Despite the multi-purpose use of corn stover, it is extremely prevented from microbial and enzymatic degradation because of its complex chemical and physical structure. Therefore, it requires some initial treatments in order to enhance its degradability for more efficient utilization either as a source of biofuel production or feed for the livestock industry. Recent studies have indicated the importance of fiber-degrading enzymes on the degradation of corn stover [12,13]. Moreover, the end products of enzymatic degradation for lignocellulosic biomass primarily reducing sugars (mainly glucose, xylose) have been used for biofuel production and other industrial purposes [2,14,15,16]. A large variety of enzymes with different specificities are required to degrade corn stover such as cellulase, hemicellulase, pectinase and lactase [17]. However, different enzymes have their own reaction condition such as optimal pH and temperature to express its maximum activity. The reaction mixture of different enzymes together potentially could not achieve the maximum enzyme activity of all enzymes, and leads to low efficiency of fiber degradation and sugar production. There is no evidence about how enzyme sequence action affects the degradation of lignocellulosic biomass such as corn stover.
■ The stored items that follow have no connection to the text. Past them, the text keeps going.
-- ==== Sys2Proof/Tests/Slice0.lean ====
section
/-! SUPPORT. Tests: words written out from 30_encoding.md R84, single steps with the results of 95_test_vectors.md, the
ill-formed trace lines, and a state that meets the hypotheses of each statement. -/
namespace Sys2Proof.Tests

open Sys2Proof Sys2Proof.Machine

/-- The state `OUT/CNT/CKS/PSEL/TIER` of 95_test_vectors.md, with nothing emitted yet. -/
def at5 (out : Led) (cnt : BitVec 4) (cks : ClockState) (psel : Code) (tier : Tier) : State :=
  { State.reset with out := out, cnt := cnt, cks := cks, psel := .code psel, tier := tier }

/-- A view of the state after one iteration on the sample `w`. -/
def after {α : Type} (s : State) (w : Nat) (view : State → α) : Option α :=
  match step (s.withFetchWord 8 w) with
  | .next t => some (view t)
  | .fault _ => none
  | .refused _ => none

/-- The events of one iteration on the sample `w`. -/
def eventsOf (s : State) (w : Nat) : Option (List Event) := after s w State.events

/-! ### Words written out from the code map -/

theorem test_decode_nop0 : decode 0b00000000#8 = .nop0 := by decide
theorem test_decode_nop1 : decode 0b00010000#8 = .nop1 := by decide
theorem test_decode_nop2 : decode 0b00101010#8 = .nop2 := by decide
theorem test_decode_blink : decode 0b00110101#8 = .blink := by decide
theorem test_decode_stepclk : decode 0b01001111#8 = .stepclk := by decide
theorem test_decode_nop5 : decode 0b01010111#8 = .nop5 := by decide
theorem test_decode_upcnt : decode 0b01100000#8 = .upcnt := by decide
theorem test_decode_dncnt : decode 0b01110000#8 = .dncnt := by decide
theorem test_decode_gray : decode 0b10000000#8 = .gray := by decide
theorem test_decode_graybin : decode 0b10010000#8 = .graybin := by decide
theorem test_decode_and : decode 0b10101110#8 = .and 0b11#2 0b10#2 := by decide
theorem test_decode_or : decode 0b10111001#8 = .or 0b10#2 0b01#2 := by decide
theorem test_decode_not : decode 0b11001010#8 = .not 0b1010#4 := by decide
theorem test_decode_xor : decode 0b11010100#8 = .xor 0b01#2 0b00#2 := by decide
theorem test_decode_srlatch : decode 0b11101110#8 = .srlatch 1#1 0#1 := by decide
theorem test_decode_runlight : decode 0b11110011#8 = .runlight 0b0011#4 := by decide

/-! ### One iteration each (95_test_vectors.md, sections 2.1 to 2.7) -/

/-- D-5 -/
theorem test_nop0_selects_low :
    after (at5 1 0 .two 4 .mid) 0x00 (fun t => (t.out, t.cnt, t.cks, t.tier)) = some (0, 0, .zero, .low) ∧
    eventsOf (at5 1 0 .two 4 .mid) 0x00 = some
      [.outWrite 0, .clockSet .low] := by decide

/-- O-2 -/
theorem test_nop0_held :
    after (at5 0 0 .zero 0 .low) 0x0F (fun t => (t.out, t.cnt, t.cks, t.tier)) = some (0, 0, .zero, .low) ∧
    eventsOf (at5 0 0 .zero 0 .low) 0x0F = some
      [] := by decide

/-- O-3 -/
theorem test_nop1_selects_mid :
    after (at5 7 0 .zero 6 .high) 0x10 (fun t => (t.out, t.cnt, t.cks, t.tier)) = some (0, 0, .zero, .mid) ∧
    eventsOf (at5 7 0 .zero 6 .high) 0x10 = some
      [.outWrite 0, .clockSet .mid] := by decide

/-- D-7 -/
theorem test_nop2_takes_default :
    after (at5 0 0 .zero 1 .mid) 0x20 (fun t => (t.out, t.cnt, t.cks, t.tier)) = some (0, 0, .zero, .high) ∧
    eventsOf (at5 0 0 .zero 1 .mid) 0x20 = some
      [.outWrite 0, .clockSet .high] := by decide

/-- D-8 -/
theorem test_nop2_held :
    after (at5 0 0 .zero 2 .high) 0x2A (fun t => (t.out, t.cnt, t.cks, t.tier)) = some (0, 0, .zero, .high) ∧
    eventsOf (at5 0 0 .zero 2 .high) 0x2A = some
      [] := by decide

/-- O-5 -/
theorem test_nop5_selected :
    after (at5 15 0 .zero 12 .high) 0x57 (fun t => (t.out, t.cnt, t.cks, t.tier)) = some (0, 0, .zero, .high) ∧
    eventsOf (at5 15 0 .zero 12 .high) 0x57 = some
      [.outWrite 0, .clockSet .high] := by decide

/-- B-1 -/
theorem test_blink_selected :
    after State.reset 0x30 (fun t => (t.out, t.cnt, t.cks, t.tier)) = some (1, 0, .zero, .high) ∧
    eventsOf State.reset 0x30 = some
      [.outWrite 0, .clockSet .high, .outWrite 1, .delay 500 .high] := by decide

/-- B-4 -/
theorem test_blink_keeps_high_bits :
    after (at5 33 0 .zero 3 .high) 0x30 (fun t => (t.out, t.cnt, t.cks, t.tier)) = some (32, 0, .zero, .high) ∧
    eventsOf (at5 33 0 .zero 3 .high) 0x30 = some
      [.outWrite 32, .delay 500 .high] := by decide

/-- S-1 -/
theorem test_stepclk_selected :
    after State.reset 0x40 (fun t => (t.out, t.cnt, t.cks, t.tier)) = some (1, 0, .one, .low) ∧
    eventsOf State.reset 0x40 = some
      [.outWrite 0, .clockSet .high, .clockSet .low, .outWrite 1, .delay 500 .low] := by decide

/-- S-3 -/
theorem test_stepclk_to_high :
    after (at5 0 0 .two 4 .mid) 0x40 (fun t => (t.out, t.cnt, t.cks, t.tier)) = some (1, 0, .zero, .high) ∧
    eventsOf (at5 0 0 .two 4 .mid) 0x40 = some
      [.clockSet .high, .outWrite 1, .delay 500 .high] := by decide

/-- U-3 -/
theorem test_upcnt_wraps :
    after (at5 15 0 .zero 6 .high) 0x60 (fun t => (t.out, t.cnt, t.cks, t.tier)) = some (0, 0, .zero, .high) ∧
    eventsOf (at5 15 0 .zero 6 .high) 0x60 = some
      [.outWrite 0, .delay 1000 .high] := by decide

/-- U-5 -/
theorem test_upcnt_clears_high_bits :
    after (at5 48 0 .zero 6 .high) 0x60 (fun t => (t.out, t.cnt, t.cks, t.tier)) = some (1, 0, .zero, .high) ∧
    eventsOf (at5 48 0 .zero 6 .high) 0x60 = some
      [.outWrite 1, .delay 1000 .high] := by decide

/-- D-3 -/
theorem test_dncnt_selected :
    after (at5 5 0 .zero 6 .high) 0x70 (fun t => (t.out, t.cnt, t.cks, t.tier)) = some (15, 0, .zero, .high) ∧
    eventsOf (at5 5 0 .zero 6 .high) 0x70 = some
      [.outWrite 0, .clockSet .high, .outWrite 15, .delay 1000 .high] := by decide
Therefore, a new method is needed in order to better use these different varieties of enzymes. We hypothesize that the best enzyme sequence can maximize fiber degradation. Therefore, the objective of this study was to investigate the effect of enzyme sequence action on the degradation of corn stover.
2. Materials and Methods
2.1. Materials and Sample Preparation
The raw corn stover was collected after two months of harvesting time from a cornfield near Beijing, China. The raw corn stover was chopped and dried in air at room temperature for five days. This was further ground in a mill, sieved to obtain 2 mm sized pieces, and finally stored in sealed plastic bags at room temperature before use.
2.2. Experimental Design
A complete randomized design was used for this study. Number of treatments was 24 and each treatment had 3 replications. Four enzymes were used, including cellulase (Cel), hemicellulase (Hem), pectinase (Pec) and laccase (Lac). The four enzymes were placed and listed in sequential way by using permutations and combination theory (Table 1).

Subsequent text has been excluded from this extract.